REQUIREMENT: Starting at the line that contains "def beginRecord (x" in the listing below, write out every line word for word until you have written the line that contains "boundary (R126), and".

*** ENTRIES SHOWN ***

-- ==== Sys2Proof/Machine/Copy.lean ====
section
/-!
DEFINITION. The copy commands and their progress (07 R166-R179), barriers (R180, R181), WAITW (R182), guard slots and the
commands they hold (04 R89-R91).
-/
set_option autoImplicit false

namespace Sys2Proof.Machine

/-! ### Guard slots (R89, R90) -/

def Ctx.gstate (c : Ctx) (n : Nat) : GState := tget .empty c.guards n
def Ctx.setGstate (c : Ctx) (n : Nat) (v : GState) : Ctx := { c with guards := tput c.guards n v }

/-- The binding of a command to its guard slot at issue (R90): `k` gets whether the command is held. -/
def bindGuard (s : State) (g : Guard) (k : Bool → Res) : Res :=
  match g with
  | .slot n =>
    match s.ctx.gstate n.toNat with
    | .empty => .trap s .guardMisuse (n.setWidth 64)
    | .isTrue => k false
    | .isFalse => .done s
    | .pending => k true
  | _ => k false

/-- The guard field that an entry keeps: the guard slot on which it is held (R91, R167). -/
def keptGuard (g : Guard) (held : Bool) : BitVec 5 :=
  match g with
  | .slot n => if held then 1#1 ++ n else 0
  | _ => 0

/-- The resolution of a slot: the commands held on it are released, or discarded. -/
def Ctx.resolve (c : Ctx) (n : Nat) (v : Bool) : Ctx :=
  let c := c.setGstate n (if v then .isTrue else .isFalse)
  let c := { c with xbind := match c.xbind with
    | some (k, none) => if k = n then some (k, some v) else c.xbind
    | b => b }
  let on (held : Bool) (g : BitVec 5) : Bool := held && g.toNat == 16 + n
  if v then
    { c with copyq := c.copyq.map fun x => if on x.held x.g then { x with held := false, g := 0 } else x
             mergeq := c.mergeq.map fun x => if on x.held x.g then { x with held := false, g := 0 } else x
             blowq := c.blowq.map fun x => if on x.held x.g then { x with held := false, g := 0 } else x }
  else
    { c with copyq := c.copyq.filter fun x => !on x.held x.g
             mergeq := c.mergeq.filter fun x => !on x.held x.g
             blowq := c.blowq.filter fun x => !on x.held x.g }

def execGset (g : Guard) (slot : Reg) (s1 : Src) (s : State) : Out :=
  let n := slot.toNat - 16
  common g s <|
    req s (s.ctx.gstate n == .pending) .guardMisuse (BitVec.ofNat 64 n) <|
      .done (s.setCtx (s.ctx.resolve n (s.src s1 != 0)))

def execGclr (g : Guard) (slot : Reg) (s : State) : Out :=
  let n := slot.toNat - 16
  common g s <|
    req s (s.ctx.gstate n != .pending) .guardMisuse (BitVec.ofNat 64 n) <| .done (s.setCtx (s.ctx.setGstate n .pending))

/-- Slots that hold a command, for R91: also one whose state word software has rewritten to a state that is not pending
(DESIGN CHOICE, log 82). -/
def Ctx.heldSlots (c : Ctx) : List Nat :=
  (List.range 16).filter fun n =>
    c.copyq.any (fun x => x.held && x.g.toNat == 16 + n) || c.mergeq.any (fun x => x.held && x.g.toNat == 16 + n)
      || c.blowq.any fun x => x.held && x.g.toNat == 16 + n

/-! ### Issue (R176) -/

def complCode : Compl → BitVec 11 | .none => 0 | .signal => 1 | .barrier => 2
def complSize : Compl → Nat | .none => 1 | .signal => 8 | .barrier => 16

/-- Check 5 of R176 and the check of R148: the completion target. -/
def reqTarget (s : State) (c : Compl) (tgt : Nat) (k : Res) : Res :=
  req s (c == .none || tgt + complSize c ≤ scratchSize) .scratchRange (BitVec.ofNat 64 tgt) <|
    req s (tgt % complSize c == 0) .align (BitVec.ofNat 64 tgt) k

/-- Check 1: descriptor n is valid. -/
def reqDesc (s : State) (n : BitVec 6) (k : Res) : Res := req s (tdesc (s.ctx.desc n.toNat)).valid .tdesc (n.setWidth 64) k

/-- A flue that may be produced into by kind k (R124), and one that may be read. -/
def Ctx.producible (c : Ctx) (f : Reg) (k : BitVec 3) : Bool :=
  (c.flue f.toNat).opened && !(c.flue f.toNat).fork && (c.flue f.toNat).kind == k
def Ctx.isOpen (c : Ctx) (f : Reg) : Bool := (c.flue f.toNat).opened

/-- The hearth whose scratchpad holds the completion target (R169). -/
def targetHearth (h : Nat) (hasDest : Bool) (dst : TDesc) : Nat :=
  if hasDest && dst.space == 1 then dst.base / 2 ^ 22 else h

/-- Checks 5 and 6, and the placing in the queue. A command that waits for a full queue binds its slot afresh at each
attempt (R90; DESIGN CHOICE, log 96). -/
def placeCopy (s : State) (g : Guard) (e : CopyEnd) (c : CopyCmd) : Res :=
  reqTarget s e.compl (8 * e.cw.toNat) <| bindGuard s g fun held =>
    if 64 ≤ s.ctx.copyq.length then .wait s false
    else
      let hasDest := c.op == 0x61 || c.op == 0x63
      let tda := s.ctx.desc c.ta.toNat
      let c := { c with
        sub := complCode e.compl, g := keptGuard g held, held := held, tda := tda, tdb := s.ctx.desc c.tb.toNat
        cval := (if e.compl = .signal then s.reg e.val else 0), ctgt := BitVec.ofNat 21 (8 * e.cw.toNat)
        chrt := BitVec.ofNat 8 (targetHearth s.cur hasDest (tdesc tda)), uid := s.uid + 1 }
      .done { s.setCtx { s.ctx with copyq := s.ctx.copyq ++ [c] } with uid := s.uid + 1 }

def execCpy (g : Guard) (e : CopyEnd) (ta tb : BitVec 6) (s : State) : Out :=
  let d := tdesc (s.ctx.desc ta.toNat)
  let r := tdesc (s.ctx.desc tb.toNat)
  aInstr g s <| reqDesc s ta <| reqDesc s tb <|
    req s (d.ty == r.ty && d.planes == r.planes && d.byteCount == r.byteCount) .tdesc (ta.setWidth 64) <|
      placeCopy s g e { op := 0x61, ta := ta, tb := tb }

def execCpyf (g : Guard) (e : CopyEnd) (f : Reg) (ta : BitVec 6) (s : State) : Out :=
  aInstr g s <| reqDesc s ta <| reqFlue s (s.ctx.producible f 1) f <| placeCopy s g e { op := 0x62, ta := ta, fd := f }

def execDrnf (g : Guard) (e : CopyEnd) (f : Reg) (ta : BitVec 6) (s : State) : Out :=
  aInstr g s <| reqDesc s ta <| reqFlue s (s.ctx.isOpen f) f <| placeCopy s g e { op := 0x63, ta := ta, fs := f }

/-- Check 3 of GATH and SCAT (R179). -/
def indexable (d : TDesc) (n : Word) : Bool := n.toNat < 2 ^ 32 && !((d.isBp || d.isI4) && d.rank == 1)

def execGath (g : Guard) (e : CopyEnd) (fd fs : Reg) (n : Src) (ta : BitVec 6) (s : State) : Out :=
  aInstr g s <| reqDesc s ta <| reqFlue s (s.ctx.producible fd 2) fd <| reqFlue s (s.ctx.isOpen fs) fs <|
    req s (indexable (tdesc (s.ctx.desc ta.toNat)) (s.src n)) .tdesc (ta.setWidth 64) <|
      placeCopy s g e { op := 0x64, ta := ta, fd := fd, fs := fs, count := s.src n }

def execScat (g : Guard) (e : CopyEnd) (fd fs : Reg) (n : Src) (ta : BitVec 6) (s : State) : Out :=
  aInstr g s <| reqDesc s ta <| reqFlue s (s.ctx.isOpen fd) fd <| reqFlue s (s.ctx.isOpen fs) fs <|
    req s (indexable (tdesc (s.ctx.desc ta.toNat)) (s.src n)) .tdesc (ta.setWidth 64) <|
      placeCopy s g e { op := 0x65, ta := ta, fd := fd, fs := fs, count := s.src n }

/-! ### Progress (R166, R168) -/

/-- Units of a hearth act while its context runs, or ends (R315), ungated in the run state (R353). -/
def unitsRun (s : State) (h : Nat) : Bool :=
  ((s.hearth h).run == .running || (s.hearth h).run == .handler || (s.hearth h).run == .ending) && s.pw.cur == 0 && !gatedAt s h

def CopyCmd.isIndexed (c : CopyCmd) : Bool := c.op == 0x64 || c.op == 0x65
def CopyCmd.produces (c : CopyCmd) : Bool := c.op == 0x62 || c.op == 0x64
/-- Elements moved for one index; a sub-tensor without elements counts as one step that moves nothing. -/
def CopyCmd.sub1 (c : CopyCmd) : Nat := max 1 (tdesc c.tda).subCount
/-- Steps of a command: its elements, or its indices with their elements. -/
def CopyCmd.total (c : CopyCmd) : Nat := if c.isIndexed then c.count.toNat * c.sub1 else (tdesc c.tda).count
def CopyCmd.step (c : CopyCmd) : Nat :=
  if c.isIndexed && (tdesc c.tda).subCount == 0 then 1 else (tdesc c.tda).unitElems
/-- Bytes moved before the command's present element. -/
def CopyCmd.bytesDone (c : CopyCmd) : Nat := c.elem.toNat / (tdesc c.tda).unitElems * (tdesc c.tda).unitBytes
def CopyCmd.who (c : CopyCmd) : Nat := c.uid + 1

def Hearth.copyAt (x : Hearth) (i : Nat) : CopyCmd := x.act.copyq.getD i {}
def Hearth.modCopyAt (x : Hearth) (i : Nat) (f : CopyCmd → CopyCmd) : Hearth :=
  { x with act := { x.act with copyq := lmod x.act.copyq i f } }

/-- What one element's move gives: the element is moved; a part of it, up to the end of a slot (log 71); its read is
under way; a wait; a fault. -/
inductive Moved where
  | ok (s : State)
  | part (s : State)
  | ask (s : State)
  | wait
  | stop (s : State)

/-- A command stops at an element boundary with a fault (R168): the fault's address is recorded with it. -/
def copyFault (s : State) (h i : Nat) (code : FaultCode) (a : Word) : State :=
  let c := (s.hearth h).copyAt i
  let s := s.modHearth h fun x =>
    let x := x.modCopyAt i fun c => { c with faddr := a }
    if c.produces then x.setFlue c.fd.toNat { x.flue c.fd.toNat with faddr := a } else x
  if c.produces then unitFault s h code a 3 none (some c.fd.toNat) else unitFault s h code a 2 (some i) none

/-- The same for a unit's read of poison. -/
def copyPoison (s : State) (h i : Nat) (array : Byte) (loc : Nat) (slice : Option Nat) : State :=
  let c := (s.hearth h).copyAt i
  if c.produces then poisonFault s h array loc 3 none (some c.fd.toNat) slice
  else poisonFault s h array loc 2 (some i) none slice

/-- The place of a flue's record in the image (R52). -/
def flueRecord (n : Reg) : Nat × Nat := (0x6000 + 128 * n.toNat, 128)

/-- The flue records that an entry's unit reads. -/
def CopyCmd.places (c : CopyCmd) : List (Nat × Nat) :=
  (if c.produces || c.op = 0x65 then [flueRecord c.fd] else [])
    ++ if c.op = 0x63 || c.isIndexed then [flueRecord c.fs] else []

/-- The address that a fault at an element names: the descriptor number for R113's check, else the element's address. -/
def elemAddr (code : FaultCode) (n : BitVec 6) (d : TDesc) (e : Nat) : Word :=
  match code with
  | .tdesc => n.setWidth 64
  | _ => BitVec.ofNat 64 (d.unitAddr e)

/-- Reads a unit, then continues with its bytes. -/
def moveRead (s : State) (h i : Nat) (zero : Bool) (n : BitVec 6) (d : TDesc) (e : Nat)
    (k : State → List (Byte × Bool) → Moved) : Moved :=
  let uid := ((s.hearth h).copyAt i).uid
  match askAll s h (.unit uid) (unitAsks s h d e) with
  | (false, s) => .ask s
  | (true, t) => match readUnit t h uid zero d e with
    | .ok l s => k s l
    | .wait => .wait
    | .fault s code _ => .stop (copyFault s h i code (elemAddr code n d e))
    | .poison s a loc n => .stop (copyPoison s h i a loc n)

/-- Writes a unit and records what was sent and what landed. -/
def moveWrite (s : State) (h i : Nat) (n : BitVec 6) (d : TDesc) (e : Nat) (l : List Byte) : Moved :=
  match writeUnit s h ((s.hearth h).copyAt i).uid d e l with
  | .ok s sent landed =>
    .ok (s.modHearth h fun x => x.modCopyAt i fun c => { c with sent := c.sent + sent, landed := c.landed + landed })
  | .fault s code => .stop (copyFault s h i code (elemAddr code n d e))

/-- An earlier command of the queue produces into flue f: producers into one flue run one after another (R124). -/
def earlierProducer (x : Hearth) (i f : Nat) : Bool :=
  (x.act.copyq.take i).any fun c => c.produces && c.fd.toNat == f

/-- AUX of a gather's producer record (R123): the position of its next index, and the byte offset in that slot. -/
def auxOf (read : BitVec 32) (o : Nat) : Word := BitVec.ofNat 64 (read.toNat + 2 ^ 32 * o)
/-- The byte offset that AUX holds. -/
def auxOfs (w : Word) : Nat := bits w.toNat 32 14

/-- The producer record of a command that begins to produce (R123). -/
def beginRecord (x : Hearth) (i : Nat) : Hearth :=
  let c := x.copyAt i
  let f := x.flue c.fd.toNat
  if f.active then x
  else x.setFlue c.fd.toNat { f with
    active := true, unit := f.kind, qent := BitVec.ofNat 6 i, elem := c.elem, slot := f.claim.setWidth 64, sofs := 0
    aux := (if c.op = 0x64 then auxOf (x.flue c.fs.toNat).read 0 else 0), prev := 0, faddr := 0, cmpl := 0, cval := 0 }

/-- The bytes of the present element that the flue's slots hold already: a command begins at a slot boundary (R126), and
an element reaches past the end of a slot only with the next one (log 71). -/
def CopyCmd.partDone (c : CopyCmd) (f : Flue) : Nat :=
  let k := (f.sofs.toNat + f.slotBytes - c.bytesDone % f.slotBytes) % f.slotBytes
  if k < (tdesc c.tda).unitBytes then k else 0

/-- Produces the bytes of an element into the command's data flue. -/
def moveProduce (s : State) (h i : Nat) (f : Nat) (l : List (Byte × Bool)) : Moved :=
  let x := s.hearth h
  let k := (x.copyAt i).partDone (x.flue f)
  match produce x f (l.drop k) with
  | none => .wait
  | some (x, done, n) =>
    let x := if (x.flue f).sofs = 0 then x.setFlue f { x.flue f with slot := (x.flue f).claim.setWidth 64 } else x
    let s := s.setHearth h (x.modCopyAt i fun c => { c with landed := c.landed + done })
    if k + n = l.length then .ok s else .part s

/-- Reads the n bytes of entry i's present element from flue f as a unit, the element beginning at slot offset o. A slot
is freed as soon as it is finished, within an element too: the bytes taken from it wait in the unit for the rest (R129).
-/
def moveTake (s : State) (h i f o n : Nat) (k : State → List Byte → Moved) : Moved :=
  let x := s.hearth h
  let c := x.copyAt i
  let sb := (x.flue (x.act.primary f)).slotBytes
  let at_ := (o + c.got.length) % sb
  let m := min (n - c.got.length) (sb - at_)
  if !x.act.mayTake c.who f then .wait
  else match unitBytesAt x f at_ m with
    | none => .wait
    | some l =>
      if let some a := unitBad x f at_ m then .stop (copyPoison s h i 2 a none)
      else if c.got.length + m < n then
        .part (s.setHearth h ((unitAdvance x c.who f (at_ + m)).1.modCopyAt i fun d => { d with got := d.got ++ l }))
      else match k s (c.got ++ l) with
        | .ok s => .ok (s.modHearth h fun x => (unitAdvance x c.who f (at_ + m)).1)
        | r => r

def Hearth.slotBytesOf (x : Hearth) (f : Nat) : Nat := (x.flue (x.act.primary f)).slotBytes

*** End of ENTRIES SHOWN ***

RESPONSE BOX:
def beginRecord (x : Hearth) (i : Nat) : Hearth :=
  let c := x.copyAt i
  let f := x.flue c.fd.toNat
  if f.active then x
  else x.setFlue c.fd.toNat { f with
    active := true, unit := f.kind, qent := BitVec.ofNat 6 i, elem := c.elem, slot := f.claim.setWidth 64, sofs := 0
    aux := (if c.op = 0x64 then auxOf (x.flue c.fs.toNat).read 0 else 0), prev := 0, faddr := 0, cmpl := 0, cval := 0 }

/-- The bytes of the present element that the flue's slots hold already: a command begins at a slot boundary (R126), and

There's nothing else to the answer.